ダイヤ「ハッ!も、申し訳ありません!大丈夫、怖くないですわ。」
ダイヤは女の子に怖くないことをアピールした。
ダイヤ「とにかく!部を立てるのならまずはわたくしの言うことを聞いてもらいます!今から指定するグラウンドに行きなさい!」
千歌達は別のグラウンドにいた。ダイヤがそこで待っておくように言ったのだが…
ダイヤ「お待たせしました!」
ダイヤは男性を4人連れてきた。
果南「ダイヤ、この人達は?」
ダイヤ「地元のサッカー選手ですわ!今からサッカーバトルをしてもらいます!」
千歌「4人でサッカー?」
ダイヤ「サッカーバトルです!」
千歌「???」
ダイヤ「サッカーバトルをご存知ないようですね。
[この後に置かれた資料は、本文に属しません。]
-- ==== Sys2Proof/Laws/KeepsSettle.lean ====
section
/-!
SUPPORT. What the operations of Machine/Settle.lean keep of a state (`Keeps`), one law each.
-/
namespace Sys2Proof.Machine
set_option linter.all false

theorem State.startTxn_keeps {s0 s : State} (h : Keeps s0 s) {x2 x3} :
    Keeps s0 (State.startTxn s x2 x3) := by
  unfold State.startTxn
  repeat' first
    | with_reducible exact h
    | with_reducible assumption
    | (intro; try dsimp -zeta only)
    | with_reducible apply State.modTxn_keeps
    | with_reducible apply State.beginBackInv_keeps
    | with_reducible apply State.beginMaint_keeps
    | with_reducible apply State.beginRange_keeps
    | with_reducible apply State.beginCensus_keeps
    | with_reducible apply State.beginReq_keeps
    | with_reducible apply State.migAct_keeps
    | with_reducible apply Keeps.ite
    | decide
    | (split; all_goals (try dsimp -zeta only))

theorem State.pruneBarriers_keeps {s0 s : State} (h : Keeps s0 s) :
    Keeps s0 (State.pruneBarriers s) := by
  unfold State.pruneBarriers
  repeat' first
    | with_reducible exact h
    | with_reducible assumption
    | (intro; try dsimp -zeta only)
    | with_reducible apply Keeps.ite
    | decide
    | (split; all_goals (try dsimp -zeta only))
    | with_reducible apply barriersSet_keeps

theorem State.perform_keeps {s0 s : State} (h : Keeps s0 s) {x2} :
    Keeps s0 (State.perform s x2) := by
  unfold State.perform
  repeat' first
    | with_reducible exact h
    | with_reducible assumption
    | (intro; try dsimp -zeta only)
    | with_reducible apply State.retrySurplus_keeps
    | with_reducible apply State.retryWays_keeps
    | with_reducible apply State.retryCommits_keeps
    | with_reducible apply State.jigDisarm_keeps
    | with_reducible apply State.retryMig_keeps
    | with_reducible apply State.flushWhere_keeps
    | with_reducible apply State.gatherStep_keeps
    | with_reducible apply State.safeReact_keeps
    | with_reducible apply State.warmReset_keeps
    | with_reducible apply State.startTxn_keeps
    | with_reducible apply State.pruneBarriers_keeps
    | with_reducible apply State.admitChained_keeps
    | with_reducible apply State.fence_keeps
    | with_reducible apply State.tenantGo_keeps
    | with_reducible apply Keeps.ite
    | decide
    | (split; all_goals (try dsimp -zeta only))

theorem State.settleN_keeps {s0 s : State} (h : Keeps s0 s) {n : Nat} : Keeps s0 (State.settleN n s) := by
  induction n generalizing s with
  | zero => exact h
  | succ n ih =>
    unfold State.settleN
    split
    · exact h
    · exact ih (State.perform_keeps (dueSet_keeps h))

theorem State.react1_keeps {s0 s : State} (h : Keeps s0 s) :
    Keeps s0 (State.react1 s) := by
  unfold State.react1
  repeat' first
    | with_reducible exact h
    | with_reducible assumption
    | (intro; try dsimp -zeta only)
    | with_reducible apply State.settleN_keeps
    | with_reducible apply Keeps.ite
    | decide
    | (split; all_goals (try dsimp -zeta only))

theorem State.goOn_keeps {s0 s : State} (h : Keeps s0 s) :
    Keeps s0 (State.goOn s) := by
  unfold State.goOn
  repeat' first
    | with_reducible exact h
    | with_reducible assumption
    | (intro; try dsimp -zeta only)
    | with_reducible apply State.applyWaiting_keeps
    | with_reducible apply State.invStep_keeps
    | (extract_lets +onlyGivenNames x; refine Keeps.cut x ?_ ?_; dsimp -zeta only [x]; clear x; rotate_left; intro hx; clear_value x; rotate_left)
    | extract_lets +onlyGivenNames x
    | with_reducible apply Keeps.ite
    | with_reducible apply forUp_keeps
    | decide
    | (split; all_goals (try dsimp -zeta only))
    | (dsimp +zetaDelta -zeta only)

theorem State.settle_keeps {s0 s : State} (h : Keeps s0 s) :
    Keeps s0 (State.settle s) := by
  unfold State.settle
  repeat' first
    | with_reducible exact h
    | with_reducible assumption
    | (intro; try dsimp -zeta only)
    | with_reducible apply State.mirror_keeps
    | with_reducible apply State.pwrCheck_keeps
    | with_reducible apply State.react1_keeps
    | with_reducible apply State.goOn_keeps
    | with_reducible apply State.evaluate_keeps
    | (extract_lets +onlyGivenNames x; refine Keeps.cut x ?_ ?_; dsimp -zeta only [x]; clear x; rotate_left; intro hx; clear_value x; rotate_left)
    | extract_lets +onlyGivenNames x
    | with_reducible apply Keeps.ite
    | decide
    | (split; all_goals (try dsimp -zeta only))
    | (dsimp +zetaDelta -zeta only)

theorem State.logPorts_keeps {s0 t : State} (s : State) (h : Keeps s0 t) : Keeps s0 (State.logPorts s t) := by
  unfold State.logPorts
  refine forUp_keeps h (fun p u hu => ?_)
  dsimp only
  exact Keeps.ite (State.umvLog_keeps hu) hu

theorem State.logSlices_keeps {s0 t : State} (s : State) (h : Keeps s0 t) : Keeps s0 (State.logSlices s t) := by
  unfold State.logSlices
  extract_lets t1 t2
  have h1 : Keeps s0 t1 := forUp_keeps h (fun k u hu => Keeps.ite hu (State.umvLog_keeps hu))
  clear_value t1
  have h2 : Keeps s0 t2 := forUp_keeps h1 (fun k u hu => Keeps.ite (State.umvLog_keeps hu) hu)
  exact forUp_keeps h2 (fun k u hu => Keeps.ite (State.umvLog_keeps hu) hu)

theorem State.logMig_keeps {s0 t : State} (s : State) (h : Keeps s0 t) : Keeps s0 (State.logMig s t) := by
  unfold State.logMig
  dsimp only
  exact Keeps.ite h (State.umvLog_keeps h)

theorem State.logAll_keeps {s0 t : State} (s : State) (h : Keeps s0 t) : Keeps s0 (State.logAll s t) :=
  Keeps.ite (State.logMig_keeps s (State.logSlices_keeps s (State.logPorts_keeps s h))) h

theorem State.run_keeps {s0 s : State} (h : Keeps s0 s) {f2} (h2 : ∀ y0, Keeps s0 y0 → Keeps s0 (f2 y0)) :
    Keeps s0 (State.run s f2) := by
  unfold State.run
  repeat' first
    | with_reducible exact h
    | with_reducible assumption
    | (intro; try dsimp -zeta only)
    | apply h2
    | with_reducible apply State.settle_keeps
    | with_reducible apply State.logAll_keeps
    | with_reducible apply Keeps.ite
    | decide
    | (split; all_goals (try dsimp -zeta only))

theorem State.act_keeps {s0 s : State} (h : Keeps s0 s) {f2} (h2 : ∀ y0, Keeps s0 y0 → Keeps s0 (f2 y0)) :
    Keeps s0 (State.act s f2) := by
  unfold State.act
  repeat' first
    | with_reducible exact h
    | with_reducible assumption
    | (intro; try dsimp -zeta only)
    | apply h2
    | with_reducible apply Keeps.ite
    | decide
    | (split; all_goals (try dsimp -zeta only))

end Sys2Proof.Machine
end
これは4人で出来る簡易的なサッカーで、今のあなたたちでも出来るものです。」
ダイヤ「あなたたちの目標が優勝ということは分かりました。ですが生半可な決意ではそれは叶いません。サッカーをしているなら本来女性が男性に対して不利だということは分かっているでしょう?」
ダイヤ「女子サッカーのレベルが上がったといってもあなたたちのレベルが上がるわけではありません。弱ければ強い者にのまれるのです…!あなたたちの決意が本物なら…まずはこの方々とどれ程の勝負が出来るかみせてもらいます!」
果南「ダイヤ…」
千歌「…分かりました」
千歌「どんな選手が来ても絶対に折れない!フィールドで輝くためにも!」
鞠莉「グレイト!さすがキャプテンね!そうと決まったら早くはじめましょう!」
曜「私も準備は万端!」
サッカーバトルが始まる…!
活動報告を見て欲しいです!大事なお知らせが…!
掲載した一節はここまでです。